/-- The end of a segment and of an attempt (R12, R51, R52, R69, R77 to R81). A STOP complete leaves the
port IDLE with the monitor FREE and both lines released; with an outcome the attempt ends with it, with
none it ends OK after the last segment and otherwise waits in BETWEEN. A retry goes to READY, or to
RETRY_WAIT with the gap running; with the deadline expired since the decision the transaction ends
DEADLINE there (log entry 45). A loss releases both lines, counts it, leaves the verdict as the lines
made it (R88), the port OBSERVING and the attempt ended: a retry uses one arbitration retry while one
remains, otherwise the result is ARB_LOST with the place of the loss. A loss with an outcome decided
keeps that outcome (R79): at the STOP, also one that follows a stop request at once from SENDING (R82,
R83), and in the refusal of an OVERLENGTH count byte, which is then not counted (R78, log entry 24).
After a loss at ADDRESS the winner's byte is judged as the address byte of an outside transfer, on a
port in step as ADDRESS_BYTE judges it (R78, R148). With SUPPRESS an OK result completes the transaction
without a record (R22, R54). An attempt of a request that read bytes goes to DRAINING instead, with its
result and counts (`Drains`: R51, R53): the one write stores, for each segment that received any and in
segment order, its received bytes at its own range (R8, R15, log entry 44). An engine that a halt or a
controller stop has made quiet ends its attempt without a result, the transaction READY and in service
(R85). A timeout whose timer has reached its limit when the attempt's end sets it back stays to be taken
at that moment (R96, `tied`: log entry 57). The port is not told to disable and no disable is pending
here. -/
def Obligations.AttemptsEnd : Prop :=
  ∀ (s : State) (p : PortId) (k : SlotId) (t : Txn), Awake s →
    (s.port p).inService = some k → s.txn k = some t →
    (s.port p).tgt.disableTold = false → (s.port p).disablePending = false →
    let E := (s.port p).eng
    let mayStop : Prop := E.phase = .closing ∨ (E.stopReq ≠ none ∨ E.quiet = true) ∧
      (E.phase = .sending ∨ E.phase = .checking ∧ (t.req.seg E.segment).kind = .write)
    let done (r : Result) (d : Byte) (count : Nat) : Txn := { t with
      state := .posting, started := some (t.started.getD s.timebase), result := r, detail := d,
      segIndex := E.segment, writeCount := E.writeCount, readCount := count, endTime := s.timebase }
    let lost (u : State) : Prop :=
      (u.port p).state = .observing ∧ (u.port p).busFree = (s.port p).busFree ∧
      (u.port p).sclDriven = false ∧ (u.port p).sdaDriven = false ∧
      (u.port p).eng = Engine.reset ∧ (u.port p).tied = (s.port p).tied ++ s.timeoutsReached p ∧
      (u.port p).stats.arbLosses = (s.port p).stats.arbLosses + 1
    (E.quiet = false → mayStop →
      (E.outcome = none → E.segment + 1 ≠ t.req.nseg.toNat →
        ∃ u, exec (.masterStopComplete p) s = .next u ∧
          (u.port p).eng = { E with phase := .between, closedAt := s.timebase } ∧
          (u.port p).state = .idle ∧ (u.port p).busFree = true ∧ (u.port p).inStep = true ∧
          (u.port p).tied = (s.port p).tied ++ s.timeoutsReached p ∧
          (u.port p).sclDriven = false ∧ (u.port p).sdaDriven = false ∧ u.slots = s.slots) ∧
      (∀ r d, (E.outcome = some (.result r d) ∨
          E.outcome = none ∧ E.segment + 1 = t.req.nseg.toNat ∧ r = .ok ∧ d = 0) →
        let ended (u : State) : Prop :=
          (u.port p).state = .idle ∧ (u.port p).busFree = true ∧
          (u.port p).eng = Engine.reset ∧ (u.port p).sclDriven = false ∧
          (u.port p).sdaDriven = false ∧ (u.port p).tied = (s.port p).tied ++ s.timeoutsReached p
        (E.readCount = 0 → CanPost s p t → (r ≠ .ok ∨ t.req.suppress = false) →
          ∃ u, exec (.masterStopComplete p) s = .next u ∧
            RecordPosted s u p k (done r d 0) ∧ ended u) ∧
        (∀ q, E.readCount ≠ 0 → t.origin = .rq q → ∃ u, exec (.masterStopComplete p) s = .next u ∧
          Drains s u p k (done r d E.readCount) (s.port p).inbound ∧ ended u)) ∧
      (∀ q, (E.outcome = some (.result .ok 0) ∨
          E.outcome = none ∧ E.segment + 1 = t.req.nseg.toNat) → E.readCount = 0 →
        t.req.suppress = true → t.origin = .rq q → (∀ x, (s.rq x).hold = none) →
        (s.rq q).state ≠ .deleting →
        ∃ u, exec (.masterStopComplete p) s = .next u ∧ Suppressed s u p k q ∧
          (u.port p).state = .idle ∧ (u.port p).eng = Engine.reset) ∧
      (E.outcome = some .retry → ∃ u, exec (.masterStopComplete p) s = .next u ∧
        u.txn k = some { t with
          started := some (t.started.getD s.timebase), gapFrom := s.timebase,
          state := if t.req.retryGap = 0 then .ready else .retryWait } ∧
        (u.port p).state = .idle ∧ (u.port p).eng = Engine.reset ∧
        (u.port p).tied = (s.port p).tied ++ s.timeoutsReached p ∧ (u.port p).inbound = []) ∧
      (E.outcome = some .retryExpired → CanPost s p t →
        ∃ u, exec (.masterStopComplete p) s = .next u ∧
          RecordPosted s u p k { t with
            state := .posting, started := some (t.started.getD s.timebase), gapFrom := s.timebase,
            result := .deadline, detail := 0, segIndex := 0, writeCount := 0, readCount := 0,
            endTime := s.timebase } ∧
          (u.port p).state = .idle ∧ (u.port p).eng = Engine.reset)) ∧
    (∀ winner place r d, E.quiet = false → E.outcome = some (.result r d) →
      (place = .stop ∧ mayStop ∨
        (E.phase, place) ∈ [(Phase.sending, LossPlace.data), (.receiving, .data), (.checking, .data)] ∨
        (E.phase = .addressing ∧ place = .address ∧ (s.port p).inStep = false) ∨
        (E.phase = .closing ∧ place = .data ∧ (t.req.seg E.segment).kind ≠ .write ∧
          (r = .overlength ∨ r = .ok ∨ r = .checkFail))) →
      let dropped : Bool := place = .data && r = .overlength
      let count : Nat := if dropped then E.readCount - 1 else E.readCount
      (count = 0 → CanPost s p t → (r ≠ .ok ∨ t.req.suppress = false) →
        ∃ u, exec (.arbitrationLoss p place winner) s = .next u ∧
          RecordPosted s u p k (done r d 0) ∧ lost u) ∧
      ∀ q, count ≠ 0 → t.origin = .rq q →
        ∃ u, exec (.arbitrationLoss p place winner) s = .next u ∧
          Drains s u p k (done r d count)
            (if dropped then (s.port p).inbound.dropLast else (s.port p).inbound) ∧ lost u) ∧
    (∀ place winner, E.quiet = false →
      (E.phase, place) ∈ [(Phase.sending, LossPlace.data), (.receiving, .data),
        (.checking, .data), (.closing, .stop), (.addressing, .address)] → E.outcome = none →
      (s.port p).inStep = false ∨ place ≠ .address →
      (t.arbUsed < t.req.arbRetries.toNat →
        ∃ u, exec (.arbitrationLoss p place winner) s = .next u ∧
          u.txn k = some { t with
            arbUsed := t.arbUsed + 1, started := some (t.started.getD s.timebase),
            gapFrom := s.timebase,
            state := if t.req.retryGap = 0 then .ready else .retryWait } ∧ lost u) ∧
      (t.req.arbRetries.toNat ≤ t.arbUsed →
        (E.readCount = 0 → CanPost s p t →
          ∃ u, exec (.arbitrationLoss p place winner) s = .next u ∧
            RecordPosted s u p k (done .arbLost (lossDetail place) 0) ∧ lost u) ∧
        ∀ q, E.readCount ≠ 0 → t.origin = .rq q →
          ∃ u, exec (.arbitrationLoss p place winner) s = .next u ∧
            Drains s u p k (done .arbLost (lossDetail place) E.readCount) (s.port p).inbound ∧
            lost u)) ∧
    (∀ winner, Running s → E.quiet = false → E.phase = .addressing → E.outcome = none →
      (t.arbUsed < t.req.arbRetries.toNat →
        exec (.arbitrationLoss p .address winner) s = exec (.addressByte p winner)
          ((s.modPort p fun P => { P with
            state := .observing, awaitAddr := true, sclDriven := false, sdaDriven := false,
            inbound := [], eng := Engine.reset, idleFrom := s.timebase,
            clockLowFrom := s.timebase, stuckDataFrom := s.timebase,
            tied := P.tied ++ s.timeoutsReached p,
            stats := { P.stats with arbLosses := P.stats.arbLosses + 1 } }).setSlot k
            (.txn { t with
              arbUsed := t.arbUsed + 1, started := some (t.started.getD s.timebase),
              gapFrom := s.timebase,
              state := if t.req.retryGap = 0 then .ready else .retryWait }))) ∧
      (t.req.arbRetries.toNat ≤ t.arbUsed →
        let judgedFrom (v : State) : Prop :=
          (v.port p).state = .observing ∧ (v.port p).awaitAddr = true ∧
          (v.port p).inStep = (s.port p).inStep ∧ (v.port p).tgt = (s.port p).tgt ∧
          (v.port p).eng = Engine.reset ∧ (v.port p).tied = (s.port p).tied ++ s.timeoutsReached p ∧
          (v.port p).stats.arbLosses = (s.port p).stats.arbLosses + 1 ∧
          exec (.arbitrationLoss p .address winner) s = exec (.addressByte p winner) v
        (E.readCount = 0 → CanPost s p t → ∃ v,
          RecordPosted s v p k (done .arbLost (lossDetail .address) 0) ∧ judgedFrom v) ∧
        ∀ q, E.readCount ≠ 0 → t.origin = .rq q → ∃ v,
          Drains s v p k (done .arbLost (lossDetail .address) E.readCount) (s.port p).inbound ∧
          judgedFrom v)) ∧
    (E.quiet = true →
      let dropped (u : State) : Prop :=
        u.txn k = some { t with state := .ready } ∧ (u.port p).eng = Engine.reset ∧
        (u.port p).sclDriven = false ∧ (u.port p).sdaDriven = false ∧
        (u.port p).inService = some k ∧ (u.port p).list = (s.port p).list ∧ u.comp = s.comp ∧
        u.accesses = s.accesses
      (mayStop → ∃ u, exec (.masterStopComplete p) s = .next u ∧ dropped u ∧
        (u.port p).state = .idle) ∧
      ∀ place winner, (E.phase, place) ∈ [(Phase.sending, LossPlace.data), (.receiving, .data),
          (.checking, .data), (.closing, .stop), (.addressing, .address)] →
        s.link.ctrl ≠ .running →
        ∃ u, exec (.arbitrationLoss p place winner) s = .next u ∧ dropped u ∧ lost u) ∧
    ∀ inbound : List (Nat × Byte), ∃ segments : List Nat, segments.Pairwise (· < ·) ∧
      let received (i : Nat) : List Byte := (inbound.filter fun x => x.1 = i).map Prod.snd
      (∀ i, i ∈ segments ↔ i < t.req.segs.length ∧ received i ≠ []) ∧
      drainParts t.req inbound = segments.map fun i =>
        (t.req.buffer + (t.req.seg i).offset.setWidth 64, received i)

———

TASK GOAL
Although the records may continue, retype only the lines from the first one through the one containing "made it (R88), the", exactly as they appear.

TASK RESPONSE
/-- The end of a segment and of an attempt (R12, R51, R52, R69, R77 to R81). A STOP complete leaves the
port IDLE with the monitor FREE and both lines released; with an outcome the attempt ends with it, with
none it ends OK after the last segment and otherwise waits in BETWEEN. A retry goes to READY, or to
RETRY_WAIT with the gap running; with the deadline expired since the decision the transaction ends
DEADLINE there (log entry 45). A loss releases both lines, counts it, leaves the verdict as the lines
made it (R88), the port OBSERVING and the attempt ended: a retry uses one arbitration retry while one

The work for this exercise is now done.